I used a scala immutable map as per below.

val d = "4.55"

1. This is working fine.

   val  properties = Map("title"->"title" , "value" -> d )
   

2. Its convert from [String , AnyRef] to [String, Any]

   val  properties = Map("title"->"title" , "value" -> d.toDouble )
   

3. Cant convert from Double to Object , runtime error

   val  properties:Map[String,Object] = Map("title"->"title" , "value" -> d.toDouble )
   

   Why object cant accept the Double?

4. Working fine.

   val  properties:Map[String,Object] = Map("title"->"title" , "value" -> d.toDouble.asInstanceOf[Object] )
   

Cant understand the four scenario of Immutable Map behaviour.

Answer 1

Most important of all: Scala has no primitive types as Java do.

Scala's Double is a class, inherit from AnyVal, has it's own methods

But Java's Object is the base class of all reference types, aka...Class

So, what you did here is using Object as base class of Double.

In my opinion,
Scala's AnyRef is the corresponding type to Java's Object.
Scala's AnyVal is the corresponding type to Java's Primitive Types.

Answer 2

As you can see froom the Scala class hierarchy...
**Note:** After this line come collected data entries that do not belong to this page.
theorem witness_DecodeInvertsEncode :
    Instr.nop.wf = true ∧ (Instr.seed .w64).wf = true ∧ (Instr.synth .w8).wf = true ∧
    (Instr.update .w64 .ram 0xFF).wf = true ∧ (Instr.calcLen .w64 .ram).wf = true ∧
    (Instr.calcz .w8 .rom).wf = true := by decide
theorem witness_EncodeInvertsDecode : decode 0xFF73 = .ok (.update .w64 .ram 0xFF) := by decide
/-- One value for each item of R87, at the lowest bit of the item's field, and a state that accepts. -/
theorem witness_IllegalValuesAreThoseOfR87 :
    State.reset.Accepts ∧ (∃ e, decode 0x100000000 = .error e) ∧ (∃ e, decode 0x83 = .error e) ∧
    (∃ e, decode 0x10003 = .error e) ∧ (∃ e, decode 0x6 = .error e) ∧ (∃ e, decode 0x42 = .error e) ∧
    (∃ e, decode 0x105 = .error e) ∧ (∃ e, decode 0x10 = .error e) :=
  ⟨reset_accepts, ⟨_, rfl⟩, ⟨_, rfl⟩, ⟨_, rfl⟩, ⟨_, rfl⟩, ⟨_, rfl⟩, ⟨_, rfl⟩, ⟨_, rfl⟩⟩
theorem witness_OpcodeRowsAreDisjoint :
    (∃ r ∈ opcodeRows, r.selects 0xFF73 = true) ∧ decode 0xFF73 = .ok (.update .w64 .ram 0xFF) :=
  ⟨⟨⟨"UPDATE", 0xFFFF008F, 0x00000003⟩, by decide, by decide⟩, by decide⟩
theorem witness_RegisterMapIsOneToOne :
    regAt 0x4FF8 = some (.tbl .w64 .ram 0xFF) ∧ regAt 0x1000 = some (.tbl .w8 .rom 0) ∧
    regAt 0x78 = some (.digest .w64) := by decide
theorem witness_TableEntriesAreLinear : Ch.w8.synthEntry 0xFF = Ch.w8.synthEntry 0xFF := rfl
theorem witness_StaticEvaluatorsEqualCalculate : (0 : Byte) ∈ [0x61, 0x00, 0x62] := by decide
theorem witness_NopChangesNothing : State.reset.Accepts := reset_accepts
theorem witness_SeedLoadsInitialValue : (withBuffer 0x10000 3 []).Accepts := withBuffer_accepts ..
theorem witness_UpdateFoldsOneByte : withTable.Accepts ∧ withTable.tvalid .w8 = true := ⟨⟨rfl, rfl⟩, rfl⟩
theorem witness_UpdateWithoutTableRaisesNotable : State.reset.Accepts ∧ State.reset.tvalid .w8 = false :=
  ⟨reset_accepts, rfl⟩
theorem witness_UpdateIgnoresTableSource :
    withTable.Accepts ∧ withTable.TableConsistent ∧ withTable.tvalid .w8 = true :=
  ⟨⟨rfl, rfl⟩, withTable_tables, rfl⟩
theorem witness_SynthFillsTable : State.reset.Accepts ∧ State.reset.inputs = [] := ⟨reset_accepts, rfl⟩
/-- LEN 0 at the top address (K12), and ADDR + LEN = 2^64 exactly (K10). -/
theorem witness_BufferCommandsStart :
    ((withBuffer 0xFFFFFFFFFFFFFFFF 0 []).Accepts ∧ (withBuffer 0xFFFFFFFFFFFFFFFF 0 []).RangeOk) ∧
    ((withBuffer 0xFFFFFFFFFFFFFFFF 1 []).Accepts ∧ (withBuffer 0xFFFFFFFFFFFFFFFF 1 []).RangeOk) :=
  ⟨⟨withBuffer_accepts .., .inl rfl⟩, withBuffer_accepts .., .inr (by decide)⟩
theorem witness_WrappingRangeRaisesRange :
    (withBuffer 0xFFFFFFFFFFFFFFFF 2 []).Accepts ∧ (withBuffer 0xFFFFFFFFFFFFFFFF 2 []).len ≠ 0 ∧
    2 ^ 64 < (withBuffer 0xFFFFFFFFFFFFFFFF 2 []).addr.toNat + (withBuffer 0xFFFFFFFFFFFFFFFF 2 []).len.toNat :=
  ⟨withBuffer_accepts .., by decide, by decide⟩
theorem witness_CommandsInFaultAreIgnored : faulted.fault = true := rfl
theorem witness_CommandsWhileBusyRaiseBusy :
    (synthesizing.fault = false ∧ synthesizing.busy = true ∧ synthesizing.seq = .synth .w16 none) ∧
    ((folding .z 3 3 []).fault = false ∧ (folding .z 3 3 []).busy = true ∧
      (folding .z 3 3 []).seq = .fold ⟨.w32, .rom, .z, 0x10000, 3, 3⟩) := ⟨⟨rfl, rfl, rfl⟩, rfl, rfl, rfl⟩
theorem witness_SeedThenUpdatesComputeDigest :
    withTable.Accepts ∧ withTable.TableConsistent ∧ (∃ b, (TSrc.ram, b) ∈ [(TSrc.ram, (0x61 : Byte)), (.rom, 0x62)]) ∧
    withTable.tvalid .w8 = true := ⟨⟨rfl, rfl⟩, withTable_tables, ⟨0x61, by decide⟩, rfl⟩
/-- k = len; a byte that is not admitted; and the last byte of the buffer, admitted and not raced. -/
theorem witness_CalcFoldStep :
    (let s := folding .len 3 3 []; ∃ f, s.inputs = [] ∧ s.seq = .fold f ∧ f.mode = .len ∧ f.k = f.len) ∧
    (let s := { folding .len 3 0 [] with admitMap := [] };
      ∃ f, s.inputs = [] ∧ s.seq = .fold f ∧ f.mode = .len ∧ f.k ≠ f.len ∧ s.memAdmit (f.base + f.k) = false) ∧
    (let s := folding .len 3 2 [0x61, 0x62, 0x63];
      ∃ f, s.inputs = [] ∧ s.seq = .fold f ∧ f.mode = .len ∧ f.k ≠ f.len ∧ s.memAdmit (f.base + f.k) = true ∧
        f.base + f.k ∉ s.raced) :=
  ⟨⟨_, rfl, rfl, rfl, rfl⟩, ⟨_, rfl, rfl, rfl, by decide, rfl⟩, ⟨_, rfl, rfl, rfl, by decide, by decide, by decide⟩⟩
theorem witness_CalczFoldStep :
    (let s := folding .z 3 3 []; ∃ f, s.inputs = [] ∧ s.seq = .fold f ∧ f.mode = .z ∧ f.k = f.len) ∧
    (let s := { folding .z 3 0 [] with admitMap := [] };
      ∃ f, s.inputs = [] ∧ s.seq = .fold f ∧ f.mode = .z ∧ f.k ≠ f.len ∧ s.memAdmit (f.base + f.k) = false) ∧
    (let s := folding .z 3 2 [0x61, 0x62, 0x00];
      ∃ f, s.inputs = [] ∧ s.seq = .fold f ∧ f.mode = .z ∧ f.k ≠ f.len ∧ s.memAdmit (f.base + f.k) = true ∧
        f.base + f.k ∉ s.raced ∧ s.memByte (f.base + f.k) = 0) ∧
    (let s := folding .z 3 2 [0x61, 0x62, 0x01];
      ∃ f, s.inputs = [] ∧ s.seq = .fold f ∧ f.mode = .z ∧ f.k ≠ f.len ∧ s.memAdmit (f.base + f.k) = true ∧
        f.base + f.k ∉ s.raced ∧ s.memByte (f.base + f.k) ≠ 0) :=
  ⟨⟨_, rfl, rfl, rfl, rfl⟩, ⟨_, rfl, rfl, rfl, by decide, rfl⟩,
    ⟨_, rfl, rfl, rfl, by decide, by decide, by decide, by decide⟩,
    ⟨_, rfl, rfl, rfl, by decide, by decide, by decide, by decide⟩⟩
/-- A write by another agent while a fold runs, and a raced byte about to be read, in both modes of the fold. -/
theorem witness_RacedReadFoldsSomeByte :
    (let s := { folding .len 3 2 [0x61, 0x62, 0x63] with inputs := [.memWrite 0x10002 0x7A, .tick] };
      s.busy = true ∧ s.inputs = .memWrite 0x10002 0x7A :: [.tick]) ∧
    (let s := { folding .len 3 2 [0x61, 0x62, 0x63] with raced := [0x10002], inputs := [.tick] };
      ∃ f, s.seq = .fold f ∧ f.mode = .len ∧ f.k ≠ f.len ∧ s.memAdmit (f.base + f.k) = true ∧
        f.base + f.k ∈ s.raced ∧ s.inputs = .tick :: []) ∧
    (let s := { folding .z 3 2 [0x61, 0x62, 0x63] with raced := [0x10002], inputs := [.tick] };
      ∃ f, s.seq = .fold f ∧ f.mode = .z ∧ f.k ≠ f.len ∧ s.memAdmit (f.base + f.k) = true ∧
        f.base + f.k ∈ s.raced ∧ s.inputs = .tick :: []) :=
  ⟨⟨rfl, rfl⟩, ⟨_, rfl, rfl, by decide, by decide, by decide, rfl⟩, _, rfl, rfl, by decide, by decide, by decide, rfl⟩
theorem witness_BufferCommandsTouchOneChannel :
    ((withBuffer 0x10000 1 [0x61]).Accepts ∧ ∃ t, exec (.calcLen .w32 .rom) (withBuffer 0x10000 1 [0x61]) = .next t) ∧
    (∃ f, synthesizingFirst.seq = .synth .w16 (some f)) ∧ ∃ f, (folding .z 3 0 []).seq = .fold f :=
  ⟨⟨withBuffer_accepts .., _, rfl⟩, ⟨_, rfl⟩, _, rfl⟩
theorem witness_SequencerFinishes :
    (faulted.Inv ∧ faulted.inputs = []) ∧ (synthesizing.Inv ∧ synthesizing.inputs = []) ∧
    (synthesizingFirst.Inv ∧ synthesizingFirst.inputs = []) ∧
    ((folding .len 3 1 [0x61, 0x62, 0x63]).Inv ∧ (folding .len 3 1 [0x61, 0x62, 0x63]).inputs = []) :=
  ⟨⟨faulted_inv, rfl⟩, ⟨synthesizing_inv, rfl⟩, ⟨synthesizingFirst_inv, rfl⟩, folding_inv, rfl⟩
/-- K10: the last byte of the data space. -/
theorem witness_CalcComputesDigest :
    let s := withBuffer 0xFFFFFFFFFFFFFFFF 1 [0xFF]
    s.Accepts ∧ s.inputs = [] ∧ s.RangeOk ∧ s.AdmitsFirst s.len.toNat ∧ s.buffer = [0xFF] :=
  ⟨withBuffer_accepts .., rfl, .inr (by decide), withBuffer_admits _ _ _ _, by decide⟩
/-- A terminator at index 2 of 5, with nothing admitted after it; and no terminator within LEN. -/
theorem witness_CalczComputesDigest :
    (let s := { withBuffer 0x10000 5 [0x61, 0x62, 0x00, 0x63, 0x64] with admitMap := [⟨0x10000, 3⟩] };
      s.Accepts ∧ s.inputs = [] ∧ s.RangeOk ∧ 2 = (beforeZero s.buffer).length ∧ s.AdmitsFirst (min (2 + 1) s.len.toNat)) ∧
    (let s := withBuffer 0x10000 2 [0x61, 0x62];
      s.Accepts ∧ s.inputs = [] ∧ s.RangeOk ∧ 2 = (beforeZero s.buffer).length ∧
        s.AdmitsFirst (min (2 + 1) s.len.toNat)) :=
  ⟨⟨⟨rfl, rfl⟩, rfl, .inr (by decide), by decide, by unfold State.AdmitsFirst; decide⟩,
    ⟨rfl, rfl⟩, rfl, .inr (by decide), by decide, withBuffer_admits _ _ _ _⟩
/-- K13. -/
theorem witness_CalcStopsAtFirstRefusedByte :
    let s := { withBuffer 0x10000 3 [0x61, 0x62, 0x63] with admitMap := [⟨0x10000, 1⟩] }
    s.Accepts ∧ s.inputs = [] ∧ s.RangeOk ∧ 1 < s.len.toNat ∧ s.AdmitsFirst 1 ∧
      s.memAdmit (s.addr + BitVec.ofNat 64 1) = false :=
  ⟨⟨rfl, rfl⟩, rfl, .inr (by decide), by decide, by unfold State.AdmitsFirst; decide, by decide⟩
/-- "abc" at 0x10000 beside a valid table of channel 0. -/
def tableAndBuffer : State := { withTable with addr := 0x10000, len := 3, mem := place 0x10000 [0x61, 0x62, 0x63] }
... the Scala equivalent of java.lang.Object is AnyRef, and type String is part of that family, but a Scala Double falls under AnyVal. When the compiler has to reconcile those two types it will find type Any, which can't be promoted to type AnyRef/Object without coercion (i.e. a cast).

If you had d.toSeq instead of d.toDouble the compiler would have gone to AnyRef/Object straight away.